**GIVEN DATA:**
= Beginning of Section =

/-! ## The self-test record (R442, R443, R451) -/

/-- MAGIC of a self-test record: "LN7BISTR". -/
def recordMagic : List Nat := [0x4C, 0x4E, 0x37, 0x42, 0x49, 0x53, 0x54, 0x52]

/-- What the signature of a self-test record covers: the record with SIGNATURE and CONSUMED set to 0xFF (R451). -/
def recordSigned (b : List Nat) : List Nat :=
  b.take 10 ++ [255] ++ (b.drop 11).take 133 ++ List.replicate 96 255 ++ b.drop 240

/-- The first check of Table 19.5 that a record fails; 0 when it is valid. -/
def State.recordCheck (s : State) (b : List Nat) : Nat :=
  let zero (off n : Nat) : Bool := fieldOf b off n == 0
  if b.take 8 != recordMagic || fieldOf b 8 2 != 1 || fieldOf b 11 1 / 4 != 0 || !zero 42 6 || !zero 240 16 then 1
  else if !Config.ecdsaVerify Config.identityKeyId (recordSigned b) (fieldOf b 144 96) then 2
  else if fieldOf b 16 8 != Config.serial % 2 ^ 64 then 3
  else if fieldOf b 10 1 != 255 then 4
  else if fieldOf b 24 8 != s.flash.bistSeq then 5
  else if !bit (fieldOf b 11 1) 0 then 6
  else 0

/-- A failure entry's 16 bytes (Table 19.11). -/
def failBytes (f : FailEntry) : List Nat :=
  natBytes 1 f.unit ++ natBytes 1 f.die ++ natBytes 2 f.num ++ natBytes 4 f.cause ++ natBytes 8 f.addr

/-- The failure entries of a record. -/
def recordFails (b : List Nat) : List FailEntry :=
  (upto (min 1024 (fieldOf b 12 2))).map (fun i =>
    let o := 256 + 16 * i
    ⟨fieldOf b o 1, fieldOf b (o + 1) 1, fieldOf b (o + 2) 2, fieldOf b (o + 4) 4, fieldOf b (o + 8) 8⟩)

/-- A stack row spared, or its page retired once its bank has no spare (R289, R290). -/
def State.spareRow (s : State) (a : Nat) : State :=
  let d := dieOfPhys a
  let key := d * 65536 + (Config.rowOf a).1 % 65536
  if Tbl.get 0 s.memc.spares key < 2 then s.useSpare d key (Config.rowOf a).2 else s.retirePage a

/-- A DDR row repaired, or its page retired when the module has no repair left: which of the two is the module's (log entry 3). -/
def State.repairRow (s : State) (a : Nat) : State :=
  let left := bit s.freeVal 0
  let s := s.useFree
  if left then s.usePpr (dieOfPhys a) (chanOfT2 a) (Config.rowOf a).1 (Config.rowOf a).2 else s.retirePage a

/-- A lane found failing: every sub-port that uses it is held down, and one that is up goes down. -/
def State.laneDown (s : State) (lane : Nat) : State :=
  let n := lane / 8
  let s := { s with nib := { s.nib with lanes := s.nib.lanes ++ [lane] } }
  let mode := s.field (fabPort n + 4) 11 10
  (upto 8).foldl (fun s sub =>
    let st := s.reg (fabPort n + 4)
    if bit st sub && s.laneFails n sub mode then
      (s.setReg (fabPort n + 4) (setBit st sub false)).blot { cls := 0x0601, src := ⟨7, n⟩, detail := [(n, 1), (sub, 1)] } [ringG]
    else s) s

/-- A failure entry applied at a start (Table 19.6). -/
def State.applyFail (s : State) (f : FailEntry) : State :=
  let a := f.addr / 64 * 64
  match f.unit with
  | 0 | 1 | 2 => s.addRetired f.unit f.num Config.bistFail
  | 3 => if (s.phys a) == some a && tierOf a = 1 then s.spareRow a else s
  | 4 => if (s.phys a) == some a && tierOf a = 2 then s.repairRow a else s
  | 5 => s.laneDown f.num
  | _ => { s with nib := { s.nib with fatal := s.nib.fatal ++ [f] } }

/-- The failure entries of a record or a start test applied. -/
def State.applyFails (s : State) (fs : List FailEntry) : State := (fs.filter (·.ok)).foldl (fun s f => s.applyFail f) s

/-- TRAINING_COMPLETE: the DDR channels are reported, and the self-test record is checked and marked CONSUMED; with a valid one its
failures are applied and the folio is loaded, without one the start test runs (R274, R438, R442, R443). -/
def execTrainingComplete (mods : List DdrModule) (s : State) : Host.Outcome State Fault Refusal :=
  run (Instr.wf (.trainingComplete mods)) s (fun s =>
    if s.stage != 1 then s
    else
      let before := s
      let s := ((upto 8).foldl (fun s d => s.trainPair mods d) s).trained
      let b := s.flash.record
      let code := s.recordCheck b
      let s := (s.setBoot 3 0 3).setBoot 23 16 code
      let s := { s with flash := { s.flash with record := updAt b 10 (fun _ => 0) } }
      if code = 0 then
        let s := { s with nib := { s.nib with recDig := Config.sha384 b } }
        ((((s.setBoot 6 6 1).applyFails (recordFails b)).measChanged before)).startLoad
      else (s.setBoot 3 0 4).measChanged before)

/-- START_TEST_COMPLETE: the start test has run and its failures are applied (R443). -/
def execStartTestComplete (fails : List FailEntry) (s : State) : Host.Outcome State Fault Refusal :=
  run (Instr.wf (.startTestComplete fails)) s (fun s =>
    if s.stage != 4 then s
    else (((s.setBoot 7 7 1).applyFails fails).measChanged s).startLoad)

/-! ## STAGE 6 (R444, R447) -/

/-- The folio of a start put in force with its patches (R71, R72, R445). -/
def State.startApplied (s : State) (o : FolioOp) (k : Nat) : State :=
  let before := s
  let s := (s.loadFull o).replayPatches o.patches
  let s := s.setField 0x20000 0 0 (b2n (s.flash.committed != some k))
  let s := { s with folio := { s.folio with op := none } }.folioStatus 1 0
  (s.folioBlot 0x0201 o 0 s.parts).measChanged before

= End of Section =

**EXERCISE OBJECTIVE:** Look for the word "mods" in every line of the records. State how many lines contain it, and write only the number.

**RESULT BELOW:** 3